Database¶

Astra uses Peewee as its ORM. All models inherit from BaseModel (defined in src/astra/models/base.py), which binds them to a shared database connection.

Connection setup¶

The database connection is established at import time in src/astra/models/base.py by the get_database_and_schema function. The resolution order is:

ASTRA_DATABASE_PATH environment variable – If set, uses a SQLite database at that path.
TESTING flag in config – If True, uses an in-memory SQLite database (:memory:).
Config file – Reads database from the Astra config file (loaded by sdsstools.get_config). Supports both PostgreSQL (dbname key) and SQLite (path key).
Fallback – If nothing is configured, defaults to an in-memory SQLite database with a warning.

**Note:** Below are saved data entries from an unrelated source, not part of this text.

-- ==== Sys2Proof/Machine/Pools.lean ====
section
/-!
DEFINITION. The admission controller (R386 to R397): pools, fixed draw, tickets, the order of grants, recall and
revocation, and the limit budgets.
-/
namespace Sys2Proof.Machine

/-! ### Dies and pools (R14) -/

def dieCompute (d : Nat) : Nat := 0x01 + d
def dieGlide (n : Nat) : Nat := 0x11 + n
def dieEdge (n : Nat) : Nat := 0x15 + n
def dieStack (m : Nat) : Nat := 0x1C + m

/-- Number of pools: one for each die. -/
def nPools : Nat := 0x28

/-- The pool's maximum budget in units of 0.25 W (Table - Power pools at maximum package input). -/
def maxBudget (i : Nat) : Nat :=
  if i = 0 then 2240 else if i ≤ 0x10 then 660 else if i ≤ 0x14 then 240 else if i ≤ 0x1B then 160 else 180

/-- The fixed draw of a pool, with the standing units of a port that is UP (R386, R388). -/
def fixedDraw (p : Power) (i : Nat) : Nat :=
  if i = 0 then 1520 else if i ≤ 0x10 then 240 else if i ≤ 0x14 then 40
  else if i ≤ 0x1B then 32 + (if p.portUnits.contains (i - 0x15) then 96 else 0) else 60

/-- The budget of a pool. -/
def budgetOf (p : Power) (i : Nat) : Nat := lookD p.budgets i (maxBudget i)

/-- The pools. -/
def pools : List Nat := List.range nPools

/-- A sum over the pools. -/
def sumPools (f : Nat → Nat) : Nat := pools.foldl (fun n i => n + f i) 0

/-- p_lim in W (R395). -/
def pLim (limitW : Nat) : Rat := ((limitW : Rat) - 20) / mkRat 1028 1000

/-- The share f of R395. -/
def limShare (p : Power) : Rat :=
  let fixed : Rat := mkRat (sumPools (fixedDraw p)) 4
  let tick : Rat := mkRat (sumPools fun i => budgetOf p i - fixedDraw p i) 4
  let f := if tick = 0 then 1 else (pLim p.limitW.toNat - fixed) / tick
  if (1 : Rat) < f then 1 else f

/-- The limit budget of a pool (R395). -/
def limBudget (p : Power) (i : Nat) : Nat :=
  fixedDraw p i + (limShare p * ((budgetOf p i - fixedDraw p i : Nat) : Rat)).floor.toNat

/-- The ticketable part of a pool under the budgets in force (R386, R396). -/
def ticketable (p : Power) (i : Nat) : Nat :=
  (if p.limitActive then limBudget p i else budgetOf p i) - fixedDraw p i

/-- The units that a ticket holds in a pool. -/
def Ticket.units (t : Ticket) (i : Nat) : Nat := t.claims.foldl (fun n c => if c.1 = i then n + c.2 else n) 0

/-- The units held in a pool. -/
def heldUnits (p : Power) (i : Nat) : Nat := p.held.foldl (fun n t => n + t.units i) 0

/-- The ticket holds units in a pool. -/
def Ticket.inPool (t : Ticket) (i : Nat) : Bool := t.claims.any fun c => c.1 = i

/-- The cost of a class (R387). -/
def claimsOf : TicketClass → List (Nat × Nat)
  | .arrayBurst cell => [(dieCompute (cell / 128), 3)]
  | .glideUser n => [(dieGlide n, 200), (0, 120)]
  | .glideCal n => [(dieGlide n, 200), (0, 120)]
  | .stackBurst m k => [(dieStack m, 25 * k), (0, 5 * k)]
  | .link n => [(dieEdge n, 128)]

/-- The classes that recall may take (R387, R391). -/
def TicketClass.recallable : TicketClass → Bool
  | .arrayBurst _ => true
  | .stackBurst _ _ => true
  | _ => false

/-- The request at the head of a pool's queue (R390). -/
def headOf (q : List Ticket) (i : Nat) : Option Ticket := q.find? (·.inPool i)

/-- The queue and the tickets held, as changed; a pool whose head changes counts from now (R391). -/
def setTickets (p : Power) (pt : Word) (q held : List Ticket) : Power :=
  { p with
    queue := q, held := held
    headSince := pools.foldl (fun t i =>
      match headOf q i with
      | none => del t i
      | some h => if headOf p.queue i = some h then t else put t i pt) p.headSince }

/-- A request joins the tail of its pools' queues, unless one of its class waits or is held (R390). -/
def State.request (s : State) (c : TicketClass) : State :=
  if s.power.queue.any (·.cls = c) || s.power.held.any (·.cls = c) then s else
  s.withPower fun p =>
    { setTickets p s.pt (p.queue ++ [{ cls := c, claims := claimsOf c, order := p.nextOrder }]) p.held with
      nextOrder := p.nextOrder + 1 }

/-- A ticket is held. -/
def State.holds (s : State) (c : TicketClass) : Bool := s.power.held.any (·.cls = c)

/-- A ticket is released by its holder, or a request withdrawn. -/
def State.release (s : State) (c : TicketClass) : State :=
  s.withPower fun p => setTickets p s.pt (p.queue.filter (·.cls != c)) (p.held.filter (·.cls != c))

/-- A ticket fits the room of each of its pools (R386). -/
def fits (p : Power) (t : Ticket) : Bool :=
  t.claims.all fun c => decide (heldUnits p c.1 + c.2 ≤ ticketable p c.1)

/-- The k that a memory controller requests: the largest whose 25·k units the ticketable part of its pool can hold, at
most 4; 0 for none (R387). -/
def burstK (p : Power) (m : Nat) : Nat := min 4 (ticketable p (dieStack m) / 25)

/-- The number of a ticket class in the payload of event 0x70. -/
def TicketClass.num : TicketClass → Nat
  | .arrayBurst _ => 0 | .glideUser _ => 1 | .glideCal _ => 2 | .stackBurst _ _ => 3 | .link _ => 4

/-- The placement of the job. -/
def State.placed (s : State) : Placement := (s.job.map (·.placement)).getD {}

/-- Where a station is placed. -/
def State.placeOf (s : State) (st : Nat) : StationPlace := lookD s.placed.stations st {}

/-- The logical cell that a station runs on, or that hosts it. -/
def State.cellOf (s : State) (st : Nat) : Option Nat := (s.placeOf st).cell

/-- A cell's arrays have work in flight: an issued MM_RUN or GL_RUN that has not completed (R391, R393). -/
def State.arrayWork (s : State) (cell : Nat) : Bool :=
  s.cells.stations.any fun p => s.cellOf p.1 = some cell &&
    (!p.2.pendingMm.isEmpty || p.2.held.any fun h => h.engine.isNone)

/-- The ticks for which a GL_RUN drives its user slots: 160 slots a tick, of which one in 64 is a pilot's (R174). -/
def HeldRun.ticks (h : HeldRun) : Nat := (h.slots * 64 + 63 * 160 - 1) / (63 * 160)

/-- A GL_RUN is in progress on an engine: its vectors are still being sampled. -/
def State.sampling (s : State) (n : Nat) (h : HeldRun) : Bool :=
  h.engine = some n && h.issued && decide (s.pt.toNat < h.pt.toNat + h.ticks)

/-- The GL_RUN commands in progress on an engine are discarded, and run again on it after a new grant (R200). -/
def State.discardRuns (s : State) (n : Nat) : State :=
  let drop (h : HeldRun) : HeldRun := if s.sampling n h then { h with issued := false, windowPassed := false, readings := [] } else h
  s.withCells fun c => { c with stations := c.stations.map fun p => (p.1, { p.2 with held := p.2.held.map drop }) }

/-- What the holder of a withdrawn ticket does (R107, R200, R391, R392): arrays ramp down, an engine stops, a controller falls
to the quarter rate (which its missing ticket says), a port in training pauses with its limit suspended. -/
def State.withdrawn (s : State) (t : Ticket) : State :=
  match t.cls with
  | .arrayBurst cell => s.withCells fun c => { c with arrays := put c.arrays cell .rampDown }
  | .glideUser n => s.discardRuns n
  | .link n => s.withPort n fun p => { p with suspendedLimit := true }
  | _ => s

/-- The bulk and update requests of a pseudo-channel together. -/
def PseudoChannel.load (c : PseudoChannel) : Nat := c.bulkRd.length + c.bulkWr.length + c.update.length

/-- A controller asks for its burst ticket where a pseudo-channel holds 8 or more bulk and update requests (R387). -/
def State.burstRequest (s : State) (m : Nat) : State :=
  let waits := (s.power.queue ++ s.power.held).any fun t => match t.cls with
    | .stackBurst m' _ => m' = m
    | _ => false
  let busy := (s.stack m).channels.any fun c => decide (8 ≤ c.2.load)
  let k := burstK s.power m
  if busy && !waits && decide (0 < k) then s.request (.stackBurst m k) else s

/-- A port is in training. -/
def LinkState.training : LinkState → Bool
  | .light | .lock | .align | .margin | .map | .ident | .retrain => true
  | _ => false

/-- A holder that lost its ticket asks again, at the tail, while it still has work (R195, R200, R391, R392, R393). -/
def State.wantAgain (s : State) (t : Ticket) : State :=
  match t.cls with
  | .arrayBurst cell => if s.arrayWork cell then s.request t.cls else s
  | .stackBurst m _ => s.burstRequest m
  | .glideUser n => if (s.engine n).stations.isEmpty then s else s.request t.cls
  | .glideCal n => if (s.engine n).state = 3 ∨ (s.engine n).state = 4 ∨ (s.engine n).retrackDue = true then s.request t.cls else s
  | .link n => if (s.port n).state.training then s.request t.cls else s

/-- Tickets are revoked (R392): withdrawn without waiting for their holders, counted and recorded as event 0x70 with a
cause (1 limit, 2 step, 3 drain). -/
def State.revoke (s : State) (cause : Nat) (which : List Ticket) : State :=
  if which.isEmpty then s else
  let s := s.withPower fun p => setTickets p s.pt p.queue (p.held.filter fun t => !which.contains t)
  let s := which.foldl State.withdrawn s
  let counts := (List.range 5).flatMap fun k => item 4 ((which.filter fun t => t.cls.num = k).length)
  (s.wrapBy oRevokes which.length).record 0x70 0xFF ([Config.itemCode 0x70 0 cause] ++ counts)

/-- Holders that lost a ticket and still want it ask again. -/
def State.requestAgain (s : State) (which : List Ticket) : State := which.foldl State.wantAgain s

/-- The tickets of a list that must go, in its order, until what is held in a pool fits what it may hold. -/
def overflowOf (p : Power) (i : Nat) (l : List Ticket) (gone : List Ticket) : List Ticket :=
  match l with
  | [] => gone
  | t :: r =>
    let left := p.held.filter fun x => !gone.contains x
    if heldUnits { p with held := left } i ≤ ticketable p i then gone
    else overflowOf p i r (if t.inPool i && !gone.contains t then gone ++ [t] else gone)

/-- Tickets revoked where a pool exceeds its limit budget, the most recently granted first (R396, R397). -/
def State.enforceLimit (s : State) : State :=
  if s.power.limitActive then
    let newest := s.power.held.reverse
    let gone := pools.foldl (fun g i => overflowOf s.power i newest g) []
    (s.revoke 1 gone).requestAgain gone
  else s

/-- A controller whose pool now has room for a larger k gives its ticket back and asks for the larger one (R387). -/
def State.growBurst (s : State) (m : Nat) : State :=
  let k := burstK s.power m
  let small := s.power.held.find? fun t => match t.cls with
    | .stackBurst m' j => decide (m' = m) && decide (j < k)
    | _ => false
  match small with
  | some t => (s.release t.cls).request (.stackBurst m k)
  | none => s

/-- The budgets in force have changed: every controller looks again (R387). -/
def State.growBursts (s : State) : State := (List.range 12).foldl State.growBurst s

/-- The sum of the fixed draws in W, and of the budgets (R394, R409). -/
def fixedW (p : Power) : Nat := sumPools (fixedDraw p) / 4

/-- A budget write is allowed (R40, R394): within the pool's fixed draw and maximum, and within 4,400 W with the
conversion loss L(P) = 20 W + 0.028·P. -/
def budgetOk (p : Power) (i b : Nat) : Bool :=
  let p' := { p with budgets := put p.budgets i b }
  let sum : Rat := mkRat (sumPools (budgetOf p')) 4
  decide (fixedDraw p i ≤ b) && decide (b ≤ maxBudget i) && decide (sum + 20 + sum * mkRat 28 1000 ≤ (4400 : Rat))

end Sys2Proof.Machine
end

Astra looks for configuration files in the standard sdsstools locations:

~/.config/sdss/astra/astra.yml (user override)
src/astra/etc/astra.yml (package default)

PostgreSQL in production¶

In production (at Utah/CHPC), Astra uses PostgreSQL with a schema (e.g., astra_043). The BaseModel.Meta.schema attribute is set from the config. Astra wraps the PostgreSQL driver with retry logic (ResilientDatabase) to handle transient errors like deadlocks and connection drops.

SQLite for development¶

For local development and testing, SQLite is simpler. WAL journaling mode, a 64 MB cache, and synchronous=0 are set by default for performance.

Core tables¶

`Source`¶

Defined in src/astra/models/source.py. One row per astronomical source. Key columns:

pk – Auto-incrementing primary key.
sdss_id – The SDSS-V identifier (unique).
gaia_dr3_source_id, tic_v8_id, etc. – Cross-match identifiers.
Astrometric, photometric, and targeting columns.

`Spectrum`¶

Defined in src/astra/models/spectrum.py. A base table for all spectrum types. The SpectrumMixin adds computed properties like .e_flux and .plot().

Concrete spectrum types (ApogeeCoaddedSpectrumInApStar, BossVisitSpectrum, BossCombinedSpectrum, etc.) extend Spectrum and add instrument-specific columns and pixel-data accessors.

`PipelineOutputMixin`¶

Defined in src/astra/models/pipeline.py. The base class for every pipeline result table. Provides:

Column	Type	Purpose
`task_pk`	AutoField	Primary key, auto-assigned on insert.
`source_pk`	ForeignKey(Source)	Link to the source.
`spectrum_pk`	ForeignKey(Spectrum)	Link to the input spectrum.
`v_astra`	Integer	Astra version encoded as an integer (e.g., `0.8.1` becomes `8001`).
`created`	DateTime	When the row was first created.
`modified`	DateTime	When the row was last updated.
`t_elapsed`	Float	Seconds spent on this spectrum (analysis time).
`t_overhead`	Float	Seconds of overhead (model loading, I/O).
`tag`	Text	Free-form label for organising runs.

A generated column v_astra_major_minor (= v_astra / 1000) is used in the unique constraint (spectrum_pk, v_astra_major_minor). This means only one result per spectrum per major.minor version is kept; re-running with the same version updates the existing row.

Upsert behaviour¶

The bulk_insert_or_replace_pipeline_results function in src/astra/__init__.py performs batched upserts using PostgreSQL’s ON CONFLICT ... DO UPDATE (or SQLite equivalent). When a conflict occurs on (spectrum_pk, v_astra_major_minor), all fields except task_pk and created are overwritten. This means:

The first run for a given version inserts new rows.
Subsequent runs update existing rows in place.
The original created timestamp is preserved; modified is updated.

Custom fields¶

Astra defines several custom Peewee field types in src/astra/fields.py:

BitField – Stores multiple boolean flags in a single integer column. Individual flags are accessed as properties (e.g., result.flag_low_snr). Each flag is defined with result_flags.flag(2**N, help_text="...").
PixelArray – A virtual field (not stored in the database) that lazily loads per-pixel arrays (flux, ivar, wavelength) from FITS files. Uses accessor classes to control how data is loaded.
LogLambdaArrayAccessor – Generates a wavelength array from crval, cdelt, and naxis parameters instead of reading from disk.

Creating tables¶

In tests or local development, you can create tables manually:

from astra.models.source import Source
from astra.models.spectrum import Spectrum
from astra.models.rocket import Rocket

for model in (Source, Spectrum, Rocket):
    model.create_table()

In production, table creation is managed by database migrations.

Querying results¶

Peewee’s query API applies directly:

from astra.models.corv import Corv

# Get all results with teff > 10000
hot = Corv.select().where(Corv.teff > 10000)

# Join with Source to filter by sdss_id
from astra.models.source import Source
result = (
    Corv
    .select()
    .join(Source, on=(Corv.source_pk == Source.pk))
    .where(Source.sdss_id == 12345678)
    .first()
)